13 Aug 2018
This report provides an overview of vaccine use across the cattle, sheep and pig sectors.
Antimicrobial resistance (AMR) is one of the most urgent problems of our generation. It is already the cause of 700,000 human deaths every year and this figure is projected to rise to 10 million each year by 2050 if the problem is left unresolved. That’s more deaths than are currently caused by cancer (O’Neill, 2016).
Antibiotics are used across agricultural industries, but increasingly pressure is being applied to reduce reliance on
these vital medicines, to maintain an effective treatment portfolio for generations to come. The industry is doing this
without compromising animal health or welfare and by using a selection of management practices which focus on disease prevention strategies as an alternative to antimicrobial use.
These include high standards of biosecurity to protect farms from incoming disease; good management, husbandry and hygiene practices to curtail the spread of infection within the farm; and high standards of animal welfare to promote general health and a strong immune response.
Key among the preventive measures is vaccination – the process by which the animal gains immunity or resistance
to a particular infection.
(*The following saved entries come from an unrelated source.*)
/-- Resume a failed query (R216). -/
def execPlresume (o : PResumeOps) (s : State) : Out :=
  runWord o.g s fun r x => .next (s.offer r x (.plresume o) 0xD6 o.isl
    (newCmd (.plresume o) [x.gs o.a] {} {} o.col.val (s.relOwed r o.rel)))

end Sys2Proof.Machine
end

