/-- One step of a registered collective (R221), which names no spaces for cA: those of xfill (DESIGN CHOICE, log 72). -/
def execXred (o : XFillROps) (s : State) : Out :=
  runWord o.g s fun r x => .next <|
    let l := x.gsAt o.c 0
    let c := x.gc o.a
    match firstFail [capRange c [1, 2] pR (x.gs o.b).toNat l.toNat, capRange c [1, 2] pW (x.gs o.b).toNat l.toNat] with
    | some t => s.trap r x t 0 0
    | none => s.offer r x (.xred o) 0xE9 o.isl (newCmd (.xred o) [x.gs o.b, l, x.gsAt o.c 1] c {} o.col.val (s.relOwed r o.rel))

/-- Earlier accesses of a context that are not complete at system scope. -/
def State.owedSystem (s : State) (r : CtxRef) : List Nat := (s.earlier r fun _ => true).filter fun i => !s.doneAt i 3

/-- Group barrier (R222). -/
def execXbar (o : XBarOps) (s : State) : Out :=
  runWord o.g s fun r x => .next <|
    s.offer r x (.xbar o) 0xEA o.isl (newCmd (.xbar o) [x.gs o.a] {} {} 0 (if o.ar then s.owedSystem r else []))

/-! Beats from peers (R373) -/

/-- The window a peer's fill names, in the configuration of the launch that stands or is saved (R220, R328, R335). -/
def State.peerWin (s : State) (tag elem win : Nat) : Option WinRef :=
  (s.ress.find? fun p => p.2.tag == tag && p.2.st != .loading && p.2.st != .ended &&
    match s.win? ⟨p.1, elem, win⟩ with | some w => w.cap ≠ 0 | none => false).map fun p => ⟨p.1, elem, win⟩

/-- A member's access to this device's shared half of main, translated by its shared table (R279): a store is written, a load changes nothing here; none while no entry allows it. -/
def State.peerAccess (s : State) (offset : Nat) (store : Option (List Byte)) : Option State :=
  let va := 2 ^ 56 + offset
  let need : Need := ⟨store.isSome, false⟩
  match s.walk 0 false need va with
  | .mapped p bulk _ _ _ _ _ =>
    if !bulk && s.asleep p then none
    else match store with
    | some bs => some ((s.dirty 0 false need va).writePlace (.phys bulk p) bs [])
    | none => some s
  | _ => none

/-- Apply a beat of a flow; none where it must wait. -/
def State.peerApply (s : State) (flow : Nat) : PeerBody → Option State
  | .fill tag elem win b last =>
    match s.peerWin tag elem win with
    | none => none
    | some wr =>
      (s.fillBeat wr (.peer flow) (beatBytes b)).map fun s =>
        if last then s.transferEnd wr (.peer flow) (s.fillChan wr) .arrival else s
  | .segment coll st bs last => s.takeSegment coll st bs last
  | .arrive b m => some { s with groupArr := tput s.groupArr b ((tget s.groupArr b).getD [] ++ [m]) }
  | .access off st => s.peerAccess off st

/-- A beat has been applied: the next of its flow may follow. -/
def State.peerDone (s : State) (m : PeerBeat) : State :=
  { s with peerWait := s.peerWait.erase m, inFlows := tput s.inFlows m.flow (m.seq + 1) }

/-- The waiting beat that is the next of a flow. -/
def State.peerNext (s : State) (flow : Nat) : Option PeerBeat :=
  s.peerWait.find? fun m => m.flow == flow && m.seq == (tget s.inFlows m.flow).getD 0

/-- Apply one waiting beat where it is the next of its flow; a fill that must wait joins its window's waiters, where the window's scan finds it (R225). -/
def State.peerBeat (s : State) (m : PeerBeat) : State :=
  let wr : Option WinRef := match m.body with | .fill tag elem win _ _ => s.peerWin tag elem win | _ => none
  let waits := match wr with
    | some w => (match s.win? w with | some d => d.waiters.contains (.peer m.flow) | none => false)
    | none => false
  if waits || s.peerNext m.flow ≠ some m then s
  else match s.peerApply m.flow m.body with
    | some s => s.peerDone m
    | none => match wr with
      | some w => s.joinWaiters w (.peer m.flow)
      | none => s

/-- The waiting fill of a flow is tried again at its window. -/
def State.peerRetry (s : State) (flow : Nat) : Option State :=
  match s.peerNext flow with
  | none => some s
  | some m => (s.peerApply flow m.body).map fun s => s.peerDone m

/-- The waiting beats of peers in the order of their arrival: the fills, which are engine fills (R220), or the others. -/
def State.peerRun (s : State) (fills : Bool) : State :=
  (s.peerWait.filter fun m => m.body.isFill == fills).foldl State.peerBeat s

/-- A beat arrives from a peer; one that has been applied or waits already is dropped (R373). -/
def execPeerBeatArrival (s : State) : Out :=
  match s.arg with
  | .beat m =>
    let known := m.seq < (tget s.inFlows m.flow).getD 0 || s.peerWait.any fun n => n.flow == m.flow && n.seq == m.seq
    .next (if known then s else { s with peerWait := s.peerWait ++ [m] }.peerRun false)
  | _ => .next s

/-- The beats of a flow whose 20 µs are over are sent again, on a port that is up (R373). -/
def execPeerRetransmit (s : State) : Out :=
  match s.arg with
  | .id id =>
    match s.flows.find? (·.id == id) with
    | none => .next s
    | some f =>
      let n := (f.unacked.filter fun b => b.2.2.1 ≤ s.cycle).length
      if n = 0 || s.memberAsleep (s.group f.src.rid) f.peer then .next s
      else
        let port := s.portTo (s.group f.src.rid) f.peer
        let s := { s with serial := s.serial + 1, flows := s.flows.map fun (g : Flow) =>
          if g.id = id then { g with unacked := g.unacked.map fun b =>
            if b.2.2.1 ≤ s.cycle then (b.1, b.2.1, s.cycle + resendTime, b.2.2.2) else b } else g }
        match port with
        | none => .next s
        | some p =>
          let w := s.bar0.ethStatus.get p
          .next { s with bar0 := { s.bar0 with ethStatus := s.bar0.ethStatus.set p.val (w + BitVec.ofNat 64 (2 ^ 32 * n)) p.isLt } }
  | _ => .next s

/-- A peer acknowledges the beats of a flow up to a number (R373). -/
def execCumulativeAcknowledgement (s : State) : Out :=
  match s.arg with
  | .ack flow upTo =>
    .next { s with flows := s.flows.map fun (f : Flow) => if f.id = flow then { f with unacked := f.unacked.filter fun b => upTo < b.1 } else f }
  | _ => .next s

/-- An Ethernet link comes up or goes down: bit 0, and bit 1 with it (R372, R373). -/
def execEthernetLinkChange (s : State) : Out :=
  match s.arg with
  | .eth port up =>
    if h : port < 12 then
      let w := s.bar0.ethStatus.get ⟨port, h⟩
      let w := (w &&& ~~~(3 : Word)) ||| (if up then 3 else 0)
      .next { s with bar0 := { s.bar0 with ethStatus := s.bar0.ethStatus.set port w h } }
    else .next s
  | _ => .next s

end Sys2Proof.Machine
end

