/-- peerBeatArrival of a beat already applied, or waiting, changes nothing; of one ahead of its flow it keeps the beat waiting; of the next one, a group arrival with nothing else waiting, it records the member at the barrier and moves the flow on. cumulativeAcknowledgement removes exactly the beats of its flow up to the number. peerRetransmit of a flow sets the beats whose 20 µs are over to be resent after another 20 µs and counts them in the upper half of the status of the port it uses; with none over it changes nothing. ethernetLinkChange sets or clears bits 0 and 1 of the port's status and no other bit. That a beat ahead of its flow waits, and which bits a link's state sets, is log 38's choice, and 20 µs are 54,000 cycles by log 42. -/
def Obligations.PeerBeatsAndEthernetLinks : Prop :=
  (∀ s (m : PeerBeat), s.arg = .beat m →
    let got := (tget s.inFlows m.flow).getD 0
    ((m.seq < got ∨ ∃ n ∈ s.peerWait, n.flow = m.flow ∧ n.seq = m.seq) → exec .peerBeatArrival s = .next s) ∧
    (got < m.seq → s.peerWait = [] → exec .peerBeatArrival s = .next { s with peerWait := [m] }) ∧
    (∀ b k, m.seq = got → s.peerWait = [] → m.body = .arrive b k → ∃ t, exec .peerBeatArrival s = .next t ∧
      (tget t.groupArr b).getD [] = (tget s.groupArr b).getD [] ++ [k] ∧
      (∀ c, c ≠ b → tget t.groupArr c = tget s.groupArr c) ∧
      tget t.inFlows m.flow = some (got + 1) ∧ (∀ f, f ≠ m.flow → tget t.inFlows f = tget s.inFlows f) ∧
      t = { s with groupArr := t.groupArr, inFlows := t.inFlows })) ∧
  (∀ s flow n, s.arg = .ack flow n → ∃ t, exec .cumulativeAcknowledgement s = .next t ∧ t = { s with flows := t.flows } ∧
    t.flows.length = s.flows.length ∧ ∀ (i : Nat) (f g : Sys2Proof.Machine.Flow), s.flows[i]? = some f → t.flows[i]? = some g →
      (f.id ≠ flow → g = f) ∧ (f.id = flow → ∃ l, g = { f with unacked := l } ∧ ∀ b, b ∈ l ↔ b ∈ f.unacked ∧ n < b.1)) ∧
  (∀ s id (f : Sys2Proof.Machine.Flow), s.arg = .id id → s.flows = [f] → f.id = id →
    ((∀ b ∈ f.unacked, s.cycle < b.2.2.1) → exec .peerRetransmit s = .next s) ∧
    (∀ num body due cmd, s.selfRefresh = 0 → f.unacked = [(num, body, due, cmd)] → due ≤ s.cycle →
      ∃ t, exec .peerRetransmit s = .next t ∧ t.flows = [{ f with unacked := [(num, body, s.cycle + 54000, cmd)] }] ∧
        (s.portTo (s.group f.src.rid) f.peer = none → t.bar0 = s.bar0) ∧
        (∀ p, s.portTo (s.group f.src.rid) f.peer = some p →
          t.bar0.ethStatus.get p = s.bar0.ethStatus.get p + 2 ^ 32 ∧
          ∀ k, k ≠ p → t.bar0.ethStatus.get k = s.bar0.ethStatus.get k))) ∧
  (∀ s (p : Fin 12) up, s.arg = .eth p.val up → ∃ t, exec .ethernetLinkChange s = .next t ∧
    t = { s with bar0 := { s.bar0 with ethStatus := t.bar0.ethStatus } } ∧
    (∀ k, k ≠ p → t.bar0.ethStatus.get k = s.bar0.ethStatus.get k) ∧
    ∀ j, (t.bar0.ethStatus.get p).getLsbD j = if j < 2 then up else (s.bar0.ethStatus.get p).getLsbD j)

/-- Only shard p of the machine, and what it sends to other shards, has changed. -/
def OnlyShards (s t : State) : Prop := t = { s with shards := t.shards, serial := t.serial }

/-- Every message in the inbox of a shard is still on its way, or is of a kind that `kind` does not name. -/
def NothingDue (x : Shard) (now : Nat) (kind : PMsg → Prop) : Prop := ∀ m ∈ x.inbox, now < m.1 ∨ ¬ kind m.2.2

/-- A message from p to another die's shard of the object: at its inbox last in t, due after this cycle. -/
def MessageSent (s t : State) (p : ShardRef) (dest : Nat) (m : PMsg) : Prop :=
  ∃ d, s.cycle < d ∧ t.shard ⟨p.slot, dest⟩ = { s.shard ⟨p.slot, dest⟩ with inbox := (s.shard ⟨p.slot, dest⟩).inbox ++ [(d, p.die, m)] }

/-- For the take at the head of a shard's queue in a cycle in which the shard has served none: where EMPTY is set its command is replied EMPTY and leaves the queue. Where the shard holds no aged element, its least element is not in flight, fewer than POOL_BOUND entries of the mirrors not held here rank below it, and each mirror has fewer than 32 entries or a last one that ranks at or above it, the element is removed, the reply carries its key and value, the context has an element of the object in hand, and the take leaves the queue. Where an element is aged, the one with the oldest birth is given. Where the shard holds nothing and knows of nothing, the take stays and the shard asks for an agreement. -/
def Obligations.PoolTakesFollowTheCondition : Prop :=
  ∀ s p id q (c : Cmd) cx, s.arg = .shard p → (s.shard p).queue = id :: q → s.cmds.filter (fun d => d.id = id) = [c] → c.withdrawn = false →
    (∀ k ∈ q, ∃ d, s.cmd? k = some d ∧ d.withdrawn = false) → (s.shard p).took = false → s.ctx? c.r = some cx →
    (∀ e ∈ (s.shard p).elems, e.bad = false) → id ∉ q →
    let x := s.shard p
    let served (e : PElem) : Prop := ∃ t y, exec .poolTakeTest s = .next t ∧
      t.shard p = { x with elems := x.elems.filter (fun f => f.rank ≠ e.rank), queue := q, waitFrom := s.cycle, asked := false, took := true } ∧
      (∀ r, r ≠ p → t.shard r = s.shard r) ∧
      t.cmd? id = some { c with phase := .replied, status := some 0, bytes := bytesLE 8 e.key.toNat ++ bytesLE 8 e.val.toNat } ∧
      t.ctx? c.r = some y ∧ y = { cx with inHand := p.slot :: cx.inHand } ∧ SameBytes s t
    (x.empty = true → ∃ t, exec .poolTakeTest s = .next t ∧ t.shard p = { x with queue := q, waitFrom := s.cycle, asked := false } ∧
      (∃ m, t.cmd? id = some m ∧ m.phase = .replied ∧ m.status = some stEMPTY) ∧ t.ctxs = s.ctxs ∧ SameBytes s t) ∧
    (x.empty = false → ∀ e ∈ x.elems, x.agemax ≠ 0 → e.flight = none → e.birth + x.agemax < s.cycle →
      (∀ f ∈ x.elems, f.rank ≠ e.rank → e.birth < f.birth) → (∀ f ∈ x.elems, f.rank = e.rank → f = e) → served e) ∧
    (x.empty = false → ∀ e l, x.elems = e :: l → x.agemax = 0 → e.flight = none →
      (∀ d n, d < 8 → d ≠ p.die → tget x.mirrors d = some n → n.entries.length < 32 ∨
        ∃ k a b f, n.entries[31]? = some (k, a, b, f) ∧ e.rank ≤ Machine.rank k a b) →
      (((List.range 8).filter (· ≠ p.die)).flatMap fun d => match tget x.mirrors d with
        | some n => (n.entries.map fun f => Machine.rank f.1 f.2.1 f.2.2.1).filter fun k => k < e.rank && !(x.elems.map (·.rank)).contains k
        | none => []).length ≤ x.bound - 1 → served e) ∧
    (x.empty = false → x.elems = [] → x.mirrors = [] → ∀ o, s.pool? p.slot = some o → o.agree = .idle →
      ∃ t, exec .poolTakeTest s = .next t ∧ t = { s with shards := t.shards } ∧ t.shard p = { x with asked := true } ∧
        ∀ r, r ≠ p → t.shard r = s.shard r)

/-- Every take of the shard's queue still stands, none withdrawn. -/
def QueueStands (s : State) (p : ShardRef) : Prop := ∀ k ∈ (s.shard p).queue, ∃ d, s.cmd? k = some d ∧ d.withdrawn = false

/-- No element of another shard has come for a take that is there no longer (R306). -/
def NoneLeftOver (s : State) (p : ShardRef) : Prop :=
  (s.shard p).queue ≠ [] ∨ NothingDue (s.shard p) s.cycle (fun m => ∃ e, m = .remoteAnswer (some e))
Vaccination has always played a role in modern livestock farming in helping to control infectious disease. By preventing or reducing those infections, vaccination also has the scope to help reduce the need for antimicrobial use.
Through their focus on disease prevention strategies, UK livestock producers have already demonstrated the degree
to which they can reduce on-farm antimicrobial use. In October 2017, Defra reported that sales of antibiotics for
use in animals in the UK had fallen to their lowest level since records began, exceeding a government target two years ahead of schedule (VMD, 2017).